I have heard great things about this recipe while working at the hospital so of course I had to have it. So compliments of one of my very favorite anesthesiologist I now have his very delicious recipe. It makes a lot so can be good for a family or for left overs if you are solo. It is so unbelievable easy and it is the ultimate “forget about it” recipe.
Ingredients:
Olive oil (enough to cover the bottom and coat the chicken a bit)
1 tsp. salt
2-3 tbsp. Hungarian Paprika (I got this from a Fresh Market…this seasoning is key)
1 large sliced onion.
1 whole cut up chicken (you can get this already cut up or you can do it yourself. I don’t recommend putting in the backbone; it is near impossible to get all those little bones out)
1 large sliced green pepper
1 large tomato cut in wedges
1-2 tbsp. sour cream
Directions:
1. In a large stock pot saute onions in olive oil, salt, and paprika.

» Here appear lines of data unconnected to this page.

-- ==== Sys2Proof/Machine/Net.lean ====
section
/-!
DEFINITION. The Ethernet links, the associations, sequencing and retransmission, failover, and the MACsec SAs
(chapter 12), but for the frames received, which reach the register map.
-/
namespace Sys2Proof.Machine

/-! ### Associations (R412, R414, R420) -/

/-- The associations of the 32 slots that satisfy `p`. -/
def Chip.assocsWhere (c : Chip) (p : Assoc → Bool) : List Nat := (List.range 32).filter fun k => p (c.assoc k)

/-- R412: frames can still be exchanged: OPEN or STALLED. -/
def Assoc.live (a : Assoc) : Bool := a.st == .opened || a.st == .stalled

/-- R412, R75: association `k` enters a state; where that ends the function's hold on DMA, its work resumes, and
events held as due are judged again (R405). -/
def Chip.assocSt (c : Chip) (k : Nat) (st : AssocSt) : Chip :=
  let c := c.dmaChange fun c => c.updAssoc k fun a => { a with st := st }
  match (c.assoc k).fn with
  | some f => if st = .opened then c.holdsEnd f else c
  | none => c

/-- R412: STALLED reports TIMEOUT. -/
def Chip.assocStall (c : Chip) (k : Nat) : Chip :=
  if (c.assoc k).st = .opened then (c.assocSt k .stalled).report (netSrc (c.assoc k).curPort) Kind.timeout 0 else c

/-- R412: entry to DORMANT. A power-state entry raises and reports nothing (R573). -/
def Chip.assocDormant (c : Chip) (k : Nat) (quiet : Bool) : Chip :=
  if (c.assoc k).live then
    let c := (c.assocSt k .dormant).updAssoc k fun a => { a with retx := false }
    if quiet then c else (c.raise 0 21).report (netSrc (c.assoc k).curPort) Kind.timeout 0
  else c

/-- The window offset of the ring entry that a COMPLETION record's `i`-th entry was written to, and its size. -/
def Chip.recEntry (c : Chip) (f : Nat) (r : CrqRec) (i : Nat) : Option (Nat × Nat) :=
  let n := r.arg + BitVec.ofNat 32 i
  if r.q = 0xFF then
    let q := (c.fn f).aq
    some ((entryAddr q.cqBase q.cqLog n 64).toNat, 64)
  else (c.cq f r.q).map fun q => ((entryAddr q.base q.log2 n 32).toNat, 32)

/-- R421: a CQ entry that reads back poisoned, rebuilt as a spill entry is: DETAIL0 and DETAIL1 are free values.
(DEDUCED, log 135) -/
def rebuildEntry (bs : List Byte) (mfn : Mfn) (k : Nat) : List Byte :=
  let w := bytesWords bs 8
  wordsBytes [mkWord [(bits (dw w 0) 23 0, 0), (St.dataError, 24)], 0#32, mkWord [(mfn.toNat, 0), (1, 20), (1, 21)], dw w 3,
    BitVec.ofNat 32 (Config.freeNat k), BitVec.ofNat 32 (Config.freeNat k / 2 ^ 32), 0#32, dw w 7]

/-- R421: a COMPLETION record about to be sent: entries whose ring words are poisoned are rebuilt, and written back. -/
def Chip.checkRec (c : Chip) (f : Nat) (r : CrqRec) : Chip × CrqRec :=
  if r.rtype ≠ 0x81 ∨ r.q = 0xFF then (c, r)
  else
    (List.range (r.body.length / 32)).foldl (fun (t : Chip × CrqRec) i =>
      match t.1.recEntry f r i, (t.1.fn f).home with
      | some (o, n), some h =>
        if h.poisoned o n then
          let k := t.1.fresh
          let bs := rebuildEntry ((t.2.body.drop (32 * i)).take 32) t.1.mfn k.1
          (k.2.hostWrite f (BitVec.ofNat 64 o) bs, { t.2 with body := t.2.body.take (32 * i) ++ bs ++ t.2.body.drop (32 * i + 32) })
        else t
      | _, _ => t) (c, r)

def Chip.checkRecs (c : Chip) (f : Nat) (rs : List CrqRec) : Chip × List CrqRec :=
  rs.foldl (fun (t : Chip × List CrqRec) r => let u := t.1.checkRec f r; (u.1, t.2 ++ [u.2])) (c, [])

/-- R418: send the frame at index `i` of those unacknowledged again: same SEQ and records, current ACK and WIN. -/
def Chip.resendOne (c : Chip) (k i : Nat) : Chip :=
  match (c.assoc k).unacked[i]? with
  | none => c
  | some (seq, rs) =>
    let t : Chip × List CrqRec := match (c.assoc k).fn with
      | some f => c.checkRecs f rs
      | none => (c, rs)
    let c := t.1.updAssoc k fun a =>
      { a with unacked := a.unacked.set i (seq, t.2), resent := satAdd 0xFFFF a.resent 1 }
    c.sendFrame k .data seq t.2

/-- R418: the oldest unacknowledged frame is sent again, and those after it as the peer's window allows. (DEDUCED, log
136). (DEDUCED, log 136) -/
def Chip.resend (c : Chip) (k : Nat) : Chip :=
  let a := c.assoc k
  c.each (List.range (min a.unacked.length (max 1 a.peerWin))) fun c i => c.resendOne k i

/-- R420: failover of association `k` to the other port is possible: allowed, with that port's link up. -/
def Chip.canFail (c : Chip) (k : Nat) : Bool :=
  (c.assoc k).failover && (c.assoc k).live && (c.eth (1 - (c.assoc k).curPort)).link

/-- R420: failover to the other port. (DEDUCED, log 137) -/
def Chip.failover (c : Chip) (k : Nat) : Chip :=
  let c := c.updAssoc k fun a =>
    { a with curPort := 1 - a.curPort, failovers := satAdd 0xFFFF a.failovers 1, backoff := 1, tries := 0 }
  let c := c.sendAck k
  let c := c.each (List.range (c.assoc k).unacked.length) fun c i => c.resendOne k i
  let c := c.updAssoc k fun a => { a with retx := !a.unacked.isEmpty }
  if (c.assoc k).st = .stalled then c.assocSt k .opened else c

/-- R420, R412: failover where it is possible, else STALLED. -/
def Chip.failOrStall (c : Chip) (k : Nat) : Chip := if c.canFail k then c.failover k else c.assocStall k

/-! ### The link (R401) -/

/-- The Ethernet ports' PCS is clocked and has power (R443, R460, R501, R507, R572). -/
def Chip.netRuns (c : Chip) : Bool :=
  (c.pwr.st == .active || c.pwr.st == .entering || c.pwr.st == .doze) && c.tst.postdone && !c.tst.safe && !c.tst.netFail &&
  !c.net.dead

/-- PCS_LINK_STATUS_CHANGE (R401): the PCS reports link_status OK or FAIL; the down or up timer starts, or ends. -/
def execPcsLinkStatusChange (i : Fin 2) (ok : Bool) (s : State) : Host.Outcome State Fault Refusal :=
  s.live fun c => if c.netRuns ∧ (c.eth i).en then c.updEth i fun p => { p with pcsOk := ok, timer := ok != p.link } else c

/-- LINK_DOWN_TIMER (R401): link_status has been FAIL for 50 µs without a break. -/
def execLinkDownTimer (i : Fin 2) (s : State) : Host.Outcome State Fault Refusal :=
  s.live fun c =>
    let p := c.eth i
    if p.timer && p.link && !p.pcsOk then
      let c := c.updEth i fun p => { p with link := false, timer := false, downs := satAdd 0xFFFF p.downs 1 }
      let c := (c.shInput (35 + i) false).report (netSrc i) Kind.linkDown 0
      c.each (c.assocsWhere fun a => a.live && a.curPort == i.val) fun c k => c.failOrStall k
    else c

/-- LINK_UP_TIMER (R401): link_status has been OK for 10 ms without a break. A STALLED association whose current port's
link is down fails over to this port (R420). -/
def execLinkUpTimer (i : Fin 2) (s : State) : Host.Outcome State Fault Refusal :=
  s.live fun c =>
    let p := c.eth i
    if p.timer && !p.link && p.pcsOk then
      let c := (c.updEth i fun p => { p with link := true, timer := false }).shInput (35 + i) true
      c.each (c.assocsWhere fun a => a.st == .stalled && a.curPort != i.val) fun c k =>
        if !(c.eth (c.assoc k).curPort).link && c.canFail k then c.failover k else c
    else c

/-! ### Acknowledgement (R416, R417) -/

/-- R416, R418: an ACK field. One that frees a frame ends the backoff, and returns a STALLED association to OPEN. -/
def Chip.takeAck (c : Chip) (k : Nat) (ack : Word) : Chip :=
  let a := c.assoc k
  let n := (ack - (a.txSeq - BitVec.ofNat 32 a.unacked.length)).toNat
  if a.unacked.length < n then c.updAssoc k fun a => { a with outOfWin := satAdd 0xFFFF a.outOfWin 1 }
  else if n = 0 then c
  else
    let c := c.updAssoc k fun a =>
      { a with unacked := a.unacked.drop n, backoff := 1, tries := 0, retx := n != a.unacked.length }
    if a.st = .stalled then c.assocSt k .opened else c

/-- The Vetia has a DATA frame to send now (R417, R418). -/
def Assoc.hasData (a : Assoc) : Bool := a.st == .opened && !a.queue.isEmpty && decide (a.unacked.length < a.peerWin)

/-- R417: acknowledge at once, with an ACK frame unless a DATA frame goes. -/
def Chip.ackNow (c : Chip) (k : Nat) : Chip := if (c.assoc k).hasData then c else c.sendAck k

/-- ACK_DELAY_EXPIRY (R417). -/
def execAckDelayExpiry (k : Fin 32) (s : State) : Host.Outcome State Fault Refusal :=
  s.live fun c => if (c.assoc k).live && (c.assoc k).rxUnacked != 0 then c.ackNow k else c

/-! ### Records and DATA frames (R408, R411, R418) -/

/-- MTU of R408 on the association's current port. -/
def Chip.mtu (c : Chip) (k : Nat) : Nat := if (c.eth (c.assoc k).curPort).jumbo then 9000 else 1500

/-- The space a record takes in a frame (R409). -/
def CrqRec.size (r : CrqRec) : Nat := 8 + (r.body.length + 7) / 8 * 8

/-- R408: a waiting record as it goes out. -/
def RecOut.rec_ : RecOut → CrqRec
  | .completion q n bs => { rtype := 0x81, q := q, arg := n, body := bs }
  | .event v => { rtype := 0x82, q := v, arg := 0#32, body := [] }
  | .readRsp st tag bs => { rtype := 0x83, q := st, arg := BitVec.ofNat 32 tag, body := bs }
  | .regRsp st tag v off => { rtype := 0x84, q := st, arg := BitVec.ofNat 32 tag, body := wordBytes v ++ natBytes 4 off }
  | .error reason seq i => { rtype := 0x85, q := reason, arg := seq, body := natBytes 8 i }

/-- R411: a COMPLETION record takes the entry of the next count of its CQ. -/
def CrqRec.join (a b : CrqRec) : Option CrqRec :=
  let e := if a.q = 0xFF then 64 else 32
  if a.rtype = 0x81 ∧ b.rtype = 0x81 ∧ a.q = b.q ∧ b.arg = a.arg + BitVec.ofNat 32 (a.body.length / e) then
    some { a with body := a.body ++ b.body }
  else none

/-- Fill a frame of `room` bytes from the records that wait: the records of the frame, newest first, and the rest. -/
def fillFrame (room : Nat) : List CrqRec → List RecOut → List CrqRec × List RecOut
  | acc, [] => (acc, [])
  | acc, r :: rest =>
    let next : List CrqRec := match acc with
      | a :: older => match a.join r.rec_ with
        | some b => b :: older
        | none => r.rec_ :: acc
      | [] => [r.rec_]
    if (next.map CrqRec.size).sum ≤ room then fillFrame room next rest else (acc, r :: rest)

/-- R418: build and send a DATA frame of association `k`, while the peer's window allows. While the packet number is
exhausted, frames wait (R402). -/
def Chip.dataSend (c : Chip) (k : Nat) : Chip :=
  let a := c.assoc k
  let p := c.eth a.curPort
  let spent : Bool := match p.txInUse with | some (_, s) => decide (s.range ≤ s.pn) | none => false
  if !a.hasData || spent then c
  else match a.fn with
  | none => c
  | some f =>
    let t := fillFrame (c.mtu k - 16) [] a.queue
    let u := c.checkRecs f t.1.reverse
    let c := u.1.updAssoc k fun a =>
      { a with queue := t.2, unacked := a.unacked ++ [(a.txSeq, u.2)], txSeq := a.txSeq + 1#32, retx := true }
    c.sendFrame k .data a.txSeq u.2

/-- DATA_FRAME_SEND (R418). -/
def execDataFrameSend (k : Fin 32) (s : State) : Host.Outcome State Fault Refusal := s.live fun c => c.dataSend k

/-- R423: RETRYMAX in force. -/
def Assoc.retryLimit (a : Assoc) : Nat := max 1 a.retryMax

/-- RETRANSMISSION_TIMEOUT (R418). -/
def execRetransmissionTimeout (k : Fin 32) (s : State) : Host.Outcome State Fault Refusal :=
  s.live fun c =>
    let a := c.assoc k
    if !a.retx || !a.live || a.unacked.isEmpty then c
    else
      let c := c.updAssoc k fun a =>
        { a with expiries := satAdd 0xFFFF a.expiries 1, tries := a.tries + 1, backoff := min 8 (2 * a.backoff) }
      if a.retryLimit ≤ a.tries + 1 then
        if c.canFail k then c.failover k
        else ((c.resend k).assocStall k).updAssoc k fun a => { a with backoff := 8 }
      else c.resend k

/-- ASSOCTMO_EXPIRY (R412). -/
def execAssoctmoExpiry (k : Fin 32) (s : State) : Host.Outcome State Fault Refusal :=
  s.live fun c => if (c.assoc k).st = .stalled then c.assocDormant k false else c

/-! ### MACsec SAs (R402, R422) -/

def EthPort.selTx (p : EthPort) : Bool := bit p.sasel 31
def EthPort.selAn (p : EthPort) : Nat := bits p.sasel 30 29
def EthPort.selRx (p : EthPort) : Nat := 4 * bits p.sasel 28 24 + p.selAn
/-- The selected SA, if it has been installed. -/
def EthPort.selSa (p : EthPort) : Option Sa := if p.selTx then Tab.find p.txSa p.selAn else Tab.find p.rxSa p.selRx

/-- A write of SASEL: the word count restarts. -/
def Chip.saSelect (c : Chip) (i : Nat) (w : Word) : Chip :=
  c.updEth i fun p => { p with sasel := w &&& 0xFFC0FFFF#32, sadata := [] }

/-- R422: the SA of the words written: SUITE, words, next PN (32 bits wide without XPN), replay window. -/
def EthPort.loaded (p : EthPort) : Sa :=
  let suite := bits p.sasel 23 22
  let pn := (dw p.sadata 14).toNat + 2 ^ 32 * (dw p.sadata 15).toNat
  { suite := suite
    words := (List.range 16).map fun k => dw p.sadata k
    pn := if suite < 2 then pn % 2 ^ 32 else pn
    replay := bits p.sasel 15 0 }

/-- (DEDUCED, log 132) -/
def Chip.saInstall (c : Chip) (i : Nat) : Chip :=
  c.updEth i fun p =>
    if p.selTx then { p with txSa := Tab.put p.txSa p.selAn p.loaded } else { p with rxSa := Tab.put p.rxSa p.selRx p.loaded }

/-- R402: the frames that waited for a fresh PN go out, with their current ACK and WIN. -/
def Chip.releaseHeld (c : Chip) (i : Nat) : Chip :=
  let l := (c.eth i).held
  (c.updEth i fun p => { p with held := [] }).each l fun c e =>
    let a := c.assoc e.1
    if e.1 < 32 then c.putFrame i e.1 { e.2 with ack := a.rxSeq, win := if e.2.kind = .reset then e.2.win else a.window }
    else c.putFrame i e.1 e.2

/-- R422: ENABLE of the selected SA; for transmit, enabling one AN disables the others. (DEDUCED, log 130) -/
def Chip.saEnable (c : Chip) (i : Nat) (b : Bool) : Chip :=
  let p := c.eth i
  match p.selSa with
  | none => c
  | some _ =>
    if p.selTx then
      let set := fun (e : Nat × Sa) =>
        if e.1 = p.selAn then (e.1, { e.2 with enabled := b }) else (e.1, if b then { e.2 with enabled := false } else e.2)
      let c := c.updEth i fun p => { p with txSa := p.txSa.map set, pnWarned := false }
      if b then c.releaseHeld i else c
    else c.updEth i fun p => { p with rxSa := p.rxSa.map fun e => if e.1 = p.selRx then (e.1, { e.2 with enabled := b }) else e }

/-- SA_INSTALL (R422): a write of SACTL with INSTALL 1. -/
def execSaInstall (i : Fin 2) (s : State) : Host.Outcome State Fault Refusal :=
  s.live fun c => if c.regsLive then c.saInstall i else c

/-- SA_ENABLE (R422): a write of SACTL's ENABLE. -/
def execSaEnable (i : Fin 2) (b : Bool) (s : State) : Host.Outcome State Fault Refusal :=
  s.live fun c => if c.regsLive then c.saEnable i b else c

/-- A write of SADATA: the next of the 16 words; a seventeenth has no place. (DESIGN CHOICE, log 131) -/
def Chip.saData (c : Chip) (i : Nat) (w : Word) : Chip :=
  c.updEth i fun p => if p.sadata.length < 16 then { p with sadata := p.sadata ++ [w] } else p

/-- SADATA_WRITE (R422). -/
def execSadataWrite (i : Fin 2) (w : Word) (s : State) : Host.Outcome State Fault Refusal :=
  s.live fun c => if c.regsLive then c.saData i w else c

end Sys2Proof.Machine
end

2. Add chicken and coat with the seasonings and oil. Keep the heat low to avoid the chicken from browning. Cover and cook for 30mins.
3. Add tomato then cover and cook for another 30mins.
4. Add sour cream and cover and cook for another 20min.
5. Uncover so the sauce thickens.
6. Make sure chicken is cooked all the way through. It should fall off the bone.
7. Best served over egg noodles or a spaetzle type noodle.